(Dataset entries)

-- ==== Sys2Proof/Laws/Evaluation.lean ====
section
/-! SUPPORT. What the evaluation of the reader and the release of a port do, and what a row of replies and a row of freed places at the
store come to. -/

namespace Sys2Proof.Machine

/-! ### Replies to several jobs -/

/-- The requests of several jobs are replied, job by job, in the order of all of them. -/
theorem forEach_replyAll (l : List Job) (c : Code) (s : Part) :
    forEach l (fun j => replyAll j.origin c) s = s.repliedTo (l.flatMap (·.origin)) c := by
  induction l generalizing s with
  | nil => rfl
  | cons j l ih => rw [forEach_cons, ih, replyAll_eq]; simp only [Part.repliedTo, List.flatMap_cons, List.foldl_append]

/-! ### Deferred marks (R178) -/

/-- R178: with no deferred mark a freed place stays free. -/
theorem convertDeferred_none {s : Part} (h : s.nvs.deferred = []) : convertDeferred s = s := by
  simp [convertDeferred, h]

/-- R178: with room, the oldest deferred mark becomes a job at the tail. -/
theorem convertDeferred_cons {s : Part} {d : Deferred} {rest : List Deferred} (h : s.nvs.deferred = d :: rest)
    (hr : s.nvs.queue.length < 8) :
    convertDeferred s = queueJob (s.deferredJob d) [] { s with nvs.deferred := rest } := by
  have room : s.nvs.hasRoom = true := decide_eq_true hr
  simp [convertDeferred, h, room]

/-- R178: as many places freed as `gone` has members take the oldest deferred marks, as far as marks stand. -/
theorem forEach_convertDeferred {α : Type} (gone : List α) (s : Part) (h : s.nvs.queue.length + gone.length ≤ 8) :
    forEach gone (fun _ => convertDeferred) s =
      { s with nvs := { s.nvs with
          queue := s.nvs.queue ++
            (s.nvs.deferred.take (min gone.length s.nvs.deferred.length)).map fun d => ⟨s.deferredJob d, []⟩
          deferred := s.nvs.deferred.drop (min gone.length s.nvs.deferred.length) } } := by
  induction gone generalizing s with
  | nil => simp
  | cons g gs ih =>
    simp only [List.length_cons] at h
    rw [forEach_cons]
    cases hd : s.nvs.deferred with
    | nil => rw [convertDeferred_none hd, ih s (by omega), hd]; simp
    | cons d ds =>
      rw [convertDeferred_cons hd (by omega),
        ih _ (by simp only [queueJob, List.length_append, List.length_cons, List.length_nil]; omega)]
      simp only [queueJob, List.length_cons, Nat.add_min_add_right, List.take_succ_cons, List.drop_succ_cons, List.map_cons,
        List.append_assoc, List.cons_append, List.nil_append]
      rfl

/-! ### The reader and a released port (R117, R118, R89) -/

/-- R117, R125: the barring of a reader that is not barred. -/
theorem barReader_eq {s : Part} (h : s.sva.reader ≠ .barred) : barReader s = s.readerBarredNow := by
  cases hr : s.sva.reader with
  | challenging b r =>
    let X : Part := { s with prv.readerContext := none }
    let Y : Part := if s.active = true then X.toldReader (.refuse .barred) else X
    have e1 : barReader s = raise (.readerBarred Y.prv.readerCount Y.prv.barPeriod)
        { Y with prv.barTimer := Y.timer (Y.prv.barPeriod * Config.minute), sva.reader := .barred } := by
      unfold barReader; rw [hr]; rfl
    have e2 : s.readerBarredNow = Part.noticed { Y with
        prv := { Y.prv with barTimer := some (s.mtu.uptime + BitVec.ofNat 48 (s.prv.barPeriod * 60000)) }
        sva := { Y.sva with reader := .barred } } (.readerBarred s.prv.readerCount s.prv.barPeriod) := by
      unfold Part.readerBarredNow; rw [hr]
    rw [e1, e2]
    by_cases ha : s.active = true
    · have : Y = X.toldReader (.refuse .barred) := if_pos ha
      rw [this]; rfl
    · have : Y = X := if_neg ha
      rw [this]; rfl
  | ready => unfold barReader Part.readerBarredNow; rw [hr]; rfl
  | barred => exact absurd hr h

/-- R117, R118: outside SAVE the reader is evaluated as `Part.readerEvaluated` says. -/
theorem evalReader_eq {s : Part} (h : s.psc.state ≠ .save) : evalReader s = s.readerEvaluated := by
  unfold evalReader Part.readerEvaluated
  simp only [h, if_false]
  by_cases hl : limitReached s.prv.badgeLimit s.prv.readerCount = true <;> by_cases hb : s.sva.reader = .barred
  · simp [hl, hb, Part.readerBarred]
  · simp [hl, hb, Part.readerBarred, barReader_eq hb]
  · simp [hl, hb, Part.readerBarred, unbarReader]
  · simp [hl, hb, Part.readerBarred]

/-- R89: a port no longer barred goes where `PortRec.released` says. -/
theorem unbarPort_eq (p : Port) (s : Part) :
    unbarPort p s = { s with ports := s.ports.set p { s.ports[p] with admission := s.ports[p].released } } := by
  have e : (if s.ports[p].link then waitingState s.ports[p] else .dark) = s.ports[p].released := by
    unfold PortRec.released waitingState; cases s.ports[p].link <;> rfl
  rw [← e]; rfl

/-- R115: in SAVE no port is evaluated. -/
theorem evalPort_save {s : Part} (p : Port) (h : s.psc.state = .save) : evalPort p s = s := by
  unfold evalPort; rw [if_pos h]

/-- R115: in SAVE nothing is evaluated. -/
theorem evalAll_save {s : Part} (h : s.psc.state = .save) : evalAll s = s := by
  have ports : ∀ l : List Port, forEach l evalPort s = s := by
    intro l
    induction l with
    | nil => rfl
    | cons p l ih => rw [forEach_cons, evalPort_save p h, ih]
  unfold evalAll evalReader; rw [ports, if_pos h]

end Sys2Proof.Machine
end

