-- ==== Sys2Proof/Tests/Slice0.lean ====
section
/-! SUPPORT. The model's own tests: a command that each check of WellFormed refuses, the two published vectors of the frame check and
the cipher, single steps on small states, and for every statement with hypotheses a state and operands that meet them. -/

namespace Sys2Proof.Tests

open Sys2Proof.Machine

set_option maxRecDepth 20000

/-! ### Small states -/

/-- A part in RUN over a fresh store. -/
def run : Part := { State.reset.part with psc.state := .run }

/-- The same in QUIET. -/
def quiet : Part := { State.reset.part with psc.state := .quiet }

/-- The same in SAVE. -/
def save : Part := { State.reset.part with psc.state := .save }

/-- The same without supply. -/
def off : Part := { State.reset.part with psc.state := .off }

/-- A part with a line that runs. -/
def rolling : Part := { run with trk.line := .running }

/-- An ADMITTED robot that is READY on port 4. -/
def robot : Part := modPort 3 (fun r => { r with
  cfg := ⟨.robot, 5, 0, true⟩, admission := .admitted, status := some .ready, link := true, linkTimer := some 50 }) run

/-- An ADMITTED camera on port 6, at offset 4. -/
def camera : Part :=
  { modPort 5 (fun r => { r with
      cfg := ⟨.camera, 6, 0, false⟩, admission := .admitted, status := some .ready, link := true, linkTimer := some 50 }) run
    with trk.geometry.cameras := run.trk.geometry.cameras.set 5 ⟨4, true, false⟩ }

/-- A record of container 9 entered at pitch 0. -/
def record : Record := ⟨9, 0, none, [], false⟩

/-- The track with container 9 at a position, and a window 2 to 5 for port 4. -/
def tracked (pos : Word) (s : Part) : Part :=
  { s with
    trk.track := [record], trk.pitch := pos
    trk.geometry.windows := s.trk.geometry.windows.set 3 ⟨2, 5⟩ }

/-- A lease of port 4 for container 9. -/
def lease : Lease := ⟨3, 9, 3, 1, 0, false, 0, false, some 0, .free⟩

/-- Feed 2 in a state. -/
def feedIn (t : FeedState) (s : Part) : Part := setFeed 1 t s

/-- A session of badge 7. -/
def session (role : BadgeRole) : Session := ⟨1, 7, role, ⟨0, true⟩, some 5⟩

/-- A part with one open session. -/
def inSession (role : BadgeRole) : Part := { run with sva.sessions := [session role], sva.lastSession := 1 }

/-- A hold of badge 7 on port 4. -/
def hold : Hold := ⟨7, 1, ⟨0, true⟩, true, false⟩

/-- A hold placed on port 4. -/
def held (l : List Hold) (s : Part) : Part := { s with sva.holders := s.sva.holders.set 3 l }

/-- A store queue of n checkpoint jobs. -/
def busyStore (n : Nat) (s : Part) : Part := { s with nvs.queue := List.replicate n ⟨.freeze, []⟩ }

/-- A job in flight. -/
def flying (b : JobBody) (s : Part) : Part := { s with nvs.inFlight := some ⟨b, [0]⟩ }

/-- What a command makes of a part. -/
def after (c : Instr) (p : Part) : Part := match exec c ⟨p, []⟩ with
  | .next s => s.part
  | _ => p

/-! ### WellFormed -/

theorem test_wf_long_payload : (Instr.identify 0 (List.replicate 249 0)).wf = false := by decide
theorem test_wf_payload : (Instr.identify 0 (List.replicate 248 0)).wf = true := by decide
theorem test_wf_track_list : (Instr.trackReadList 0 [1, 0, 0]).wf = false := by decide
theorem test_wf_track_record : (Instr.trackReadRecord 0 [0, 0, 0]).wf = false := by decide
theorem test_wf_exit_summary : (Instr.exitReadSummary 0 [2, 0, 0]).wf = false := by decide
theorem test_wf_exit_index : (Instr.exitReadIndex 0 [0, 0, 0]).wf = false := by decide
theorem test_wf_exit_container : (Instr.exitReadContainer 0 [1, 0, 0]).wf = false := by decide
theorem test_wf_exit_escape : (Instr.exitReadNextEscape 0 [2, 0, 0]).wf = false := by decide
theorem test_wf_setting_section : (Instr.settingReadSection 0 [1, 0, 0]).wf = false := by decide
theorem test_wf_setting_protection : (Instr.settingReadProtection 0 [0, 0, 0]).wf = false := by decide
theorem test_wf_lock_section : (Instr.sectionLockSection 0 [1, 1, 0]).wf = false := by decide
theorem test_wf_lock_slot : (Instr.sectionLockKeySlot 0 [1, 0, 0]).wf = false := by decide
theorem test_wf_unknown_kind : (Instr.unknownKind 0x22 0 []).wf = false := by decide
theorem test_wf_undefined_kind : (Instr.undefinedKind 0 0x0B).wf = false := by decide
theorem test_wf_relay : (Instr.stationRelay 0 (List.replicate 65 0)).wf = false := by decide
theorem test_wf_station_frame : (Instr.stationFrameDiscarded 0 0x06 [] (crc16 [0, 0x06])).wf = false ∧
    (Instr.stationFrameDiscarded 0 0x06 [] 0).wf = true := by decide
theorem test_wf_reserve : (Instr.reserve 1 0 0 4).wf = false ∧ (Instr.reserve 1 0 0 0).wf = false := by decide

/-! ### Published vectors -/

set_option maxRecDepth 100000 in
theorem test_crc : crc16 [0x31, 0x32, 0x33, 0x34, 0x35, 0x36, 0x37, 0x38, 0x39] = 0x29B1 := by decide

set_option maxRecDepth 100000 in
theorem test_aes :
    aes 0x000102030405060708090a0b0c0d0e0f 0x00112233445566778899aabbccddeeff = 0x69c4e0d86a7b0430d8cdb78070b4c55a := by decide

/-! ### Single steps -/

theorem test_idle : step State.reset = .next State.reset := rfl

theorem test_front : step ⟨run, [.encoderPulse, .hostIdleGap]⟩ = .next ⟨after .encoderPulse run, [.hostIdleGap]⟩ := rfl

theorem test_enter_run : (after .enterRun State.reset.part).psc.state = .run ∧
    (after .enterRun State.reset.part).hlc.notices.map (·.body) = [.restarted .power] := by decide

theorem test_line_start : (after (.lineStart 7 []) run).trk.line = .running ∧
    (after (.lineStart 7 []) run).hlc.replies = [⟨some 0, 7, 7, .done, []⟩] := by decide

theorem test_pitch : (after (.pitchEvent true) rolling).trk.track.map (·.container) = [1] ∧
    (after (.pitchEvent true) rolling).trk.pitch = 1 := by decide
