-- ==== Sys2Proof/Syntax.lean ====
section
/-! DEFINITION. The steps of the part: one constructor for each row of spec/opcode_table.json.
L-form blocks carry their fields as an LBlk; S-form blocks their issue control and the fields of R97, R141,
R159, R175 and R281; X-form instructions their register numbers (R49, R317); events what they are about.
Rows stand in the order of the table, but for events without parameters, which stand last. -/

namespace Sys2Proof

Exercise brief:
Find every line in the records that uses the string "same", then copy it.

Task solution:
/-- The same in QUIET. -/
/-- The same in SAVE. -/
/-- The same without supply. -/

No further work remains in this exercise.